Self-supervised learning for fast and scalable time series hyper-parameter tuning
This addresses the need for fast and scalable hyper-parameter tuning in time series analysis, which is incremental as it builds on existing methods by replacing search with learning.
The paper tackles the problem of computationally expensive hyper-parameter tuning for time series models by proposing a self-supervised learning framework (SSL-HPT) that uses time series features to directly output optimal hyper-parameters, achieving speeds 6-20 times faster than search-based methods while maintaining comparable forecasting accuracy.

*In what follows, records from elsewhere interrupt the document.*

def nodeAbs (n : NodeWord) (coef : Nat → Word) (i : Inst) : Inst := i.put n.dst (fpAbs i.ftz (i.opnd coef n.a))

def nodeNeg (n : NodeWord) (coef : Nat → Word) (i : Inst) : Inst := i.put n.dst (fpNeg i.ftz (i.opnd coef n.a))

def nodeMov (n : NodeWord) (coef : Nat → Word) (i : Inst) : Inst := i.put n.dst (fpMov i.ftz (i.opnd coef n.a))

def nodeSel (n : NodeWord) (coef : Nat → Word) (i : Inst) : Inst :=
  i.put n.dst (fpSel i.ftz (i.opnd coef n.a) (i.opnd coef n.b) (i.opnd coef n.c))

def nodeClamp (n : NodeWord) (coef : Nat → Word) (i : Inst) : Inst :=
  i.put n.dst (fpClamp i.ftz (i.opnd coef n.a) (i.opnd coef n.b) (i.opnd coef n.c))

/-- R371: LIM limits A to [−B, +B]; a negative B counts as +0; an input outside sets SAT with the sign of the excess, the
first such node's sign being kept. -/
def nodeLim (n : NodeWord) (coef : Nat → Word) (i : Inst) : Inst :=
  let a := fpIn i.ftz (i.opnd coef n.a)
  let b0 := fpIn i.ftz (i.opnd coef n.b)
  let b := if fpSign b0 && !fpNaN b0 then 0 else b0
  let low := !fpNaN a && !fpNaN b && fpBelow a (fpFlip b)
  let high := !fpNaN a && !fpNaN b && fpBelow b a
  let (m, f1) := fpMax i.ftz a (fpFlip b)
  let (r, f2) := fpMin i.ftz m b
  let j := i.put n.dst (r, f1.or f2)
  { j with sat := j.sat <|> (if low then some true else if high then some false else none) }

/-- BIQ: a transposed direct form II section. -/
def nodeBiq (n : NodeWord) (coef : Nat → Word) (i : Inst) : Inst :=
  let c := fun k => coef (n.b % 256 + k)
  let x := i.opnd coef n.a
  let (y, f1) := fpFma i.ftz (c 0) x (tget 0 i.work n.aux)
  let (t, f2) := fpFma i.ftz (c 1) x (tget 0 i.work (n.aux + 1))
  let (s1, f3) := fpFma i.ftz (fpFlip (c 3)) y t
  let (u, f4) := fpMul i.ftz (c 4) y
  let (s2, f5) := fpFma i.ftz (c 2) x (fpFlip u)
  ((i.put n.aux (s1, f1.or (f2.or f3))).put (n.aux + 1) (s2, f4.or f5)).put n.dst (y, {})

/-- INTEG with anti-windup on the SAT of the last committed instance (`sat`, its sign `neg`). -/
def nodeInteg (n : NodeWord) (coef : Nat → Word) (sat neg : Bool) (i : Inst) : Inst :=
  let a := i.opnd coef n.a
  let b := i.opnd coef n.b
  let st := tget 0 i.work n.aux
  if n.aw && sat && !fpNaN a && !fpNaN b && (fpSign a != fpSign b) == neg then i.put n.dst (st, {})
  else
    let (f, f1) := fpFma i.ftz a b st
    let (r, f2) := fpClamp i.ftz f (coef (n.c % 256)) (coef (n.c % 256 + 1))
    (i.put n.aux (r, f1.or f2)).put n.dst (r, {})

/-- DOT: a MUL, then FMAs in ascending order. -/
def dotFrom (i : Inst) (coef : Nat → Word) (a b : Nat) : Nat → Word × FpFlags
  | 0 => (0, {})
  | 1 => fpMul i.ftz (coef b) (tget 0 i.work a)
  | k + 1 =>
    let (p, f) := dotFrom i coef a b k
    let (r, g) := fpFma i.ftz (coef (b + k)) (tget 0 i.work (a + k)) p
    (r, f.or g)

def nodeDot (n : NodeWord) (coef : Nat → Word) (i : Inst) : Inst :=
  i.put n.dst (dotFrom i coef n.a (n.b % 256) n.aux)

/-- OUT holds a value for an output port until the deadline. -/
def nodeOut (n : NodeWord) (coef : Nat → Word) (i : Inst) : Inst :=
  let (r, f) := fpMov i.ftz (i.opnd coef n.a)
  { i with outs := tset 0xFFFFFFFF i.outs n.aux r, flags := i.flags.or f }

/-- One node by its operation code (Table 12-6). -/
def nodeStep (k : Task) (coef : Nat → Word) (n : NodeWord) (i : Inst) : Inst :=
  let j := match n.op with
    | 0x01 => nodeAdd n coef i
    | 0x02 => nodeSub n coef i
    | 0x03 => nodeMul n coef i
    | 0x04 => nodeFma n coef i
    | 0x05 => nodeDiv n coef i
    | 0x06 => nodeSqrt n coef i
    | 0x07 => nodeMin n coef i
    | 0x08 => nodeMax n coef i
    | 0x09 => nodeAbs n coef i
    | 0x0A => nodeNeg n coef i
    | 0x0B => nodeMov n coef i
    | 0x0C => nodeSel n coef i
    | 0x0D => nodeClamp n coef i
    | 0x0E => nodeLim n coef i
    | 0x10 => nodeBiq n coef i
    | 0x11 => nodeInteg n coef k.sat k.satNeg i
    | 0x12 => nodeDot n coef i
    | 0x20 => nodeOut n coef i
    | _ => i
  { j with node := i.node + 1 }

/-- Execute the next node of a task's instance if it is an `op`: the graph decides which node that is (R364). -/
def runNode (s : State) (t op : Nat) : State :=
  match (getTask s t).run with
  | none => s
  | some i =>
    if i.committed then s
    else match (graphOf s t).nodes[i.node]? with
      | none => s
      | some n =>
        if n.op = op then
          modTask s t fun k => { k with run := some (nodeStep k (coefWord s t) n i) }
        else s

/-! ## Instances (R367 to R370) -/

/-- A coefficient word takes effect. -/
def applyCoef (s : State) (t i : Nat) (v : Word) (sample : Nat) : State :=
  modTask s t fun k => { k with coefs := tset none k.coefs i (some v), lastSample := sample }

/-- At the start of an instance its task takes its own oldest queued word (R374). -/
def takeCoef (s : State) (t : Nat) : State :=
  match s.ltn.queue.find? (fun e => e.1 == t) with
  | none => s
  | some (_, i, v) =>
    let s := modLtn s fun l => { l with queue := l.queue.erase (t, i, v) }
    applyCoef s t i v ((getTask s t).sample)

/-- Words of a task that is not enabled are applied without waiting for an instance. -/
def drainCoefs (s : State) (t : Nat) : State :=
  if (getTask s t).enabled || (getTask s t).run.isSome then s
  else
    let mine := s.ltn.queue.filter fun e => e.1 == t
    let s := modLtn s fun l => { l with queue := l.queue.filter fun e => e.1 != t }
    mine.foldl (fun s e => applyCoef s t e.2.1 e.2.2 ((getTask s t).sample + 1)) s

Hyper-parameters of time series models play an important role in time series analysis. Slight differences in hyper-parameters might lead to very different forecast results for a given model, and therefore, selecting good hyper-parameter values is indispensable. Most of the existing generic hyper-parameter tuning methods, such as Grid Search, Random Search, Bayesian Optimal Search, are based on one key component - search, and thus they are computationally expensive and cannot be applied to fast and scalable time-series hyper-parameter tuning (HPT). We propose a self-supervised learning framework for HPT (SSL-HPT), which uses time series features as inputs and produces optimal hyper-parameters. SSL-HPT algorithm is 6-20x faster at getting hyper-parameters compared to other search based algorithms while producing comparable accurate forecasting results in various applications.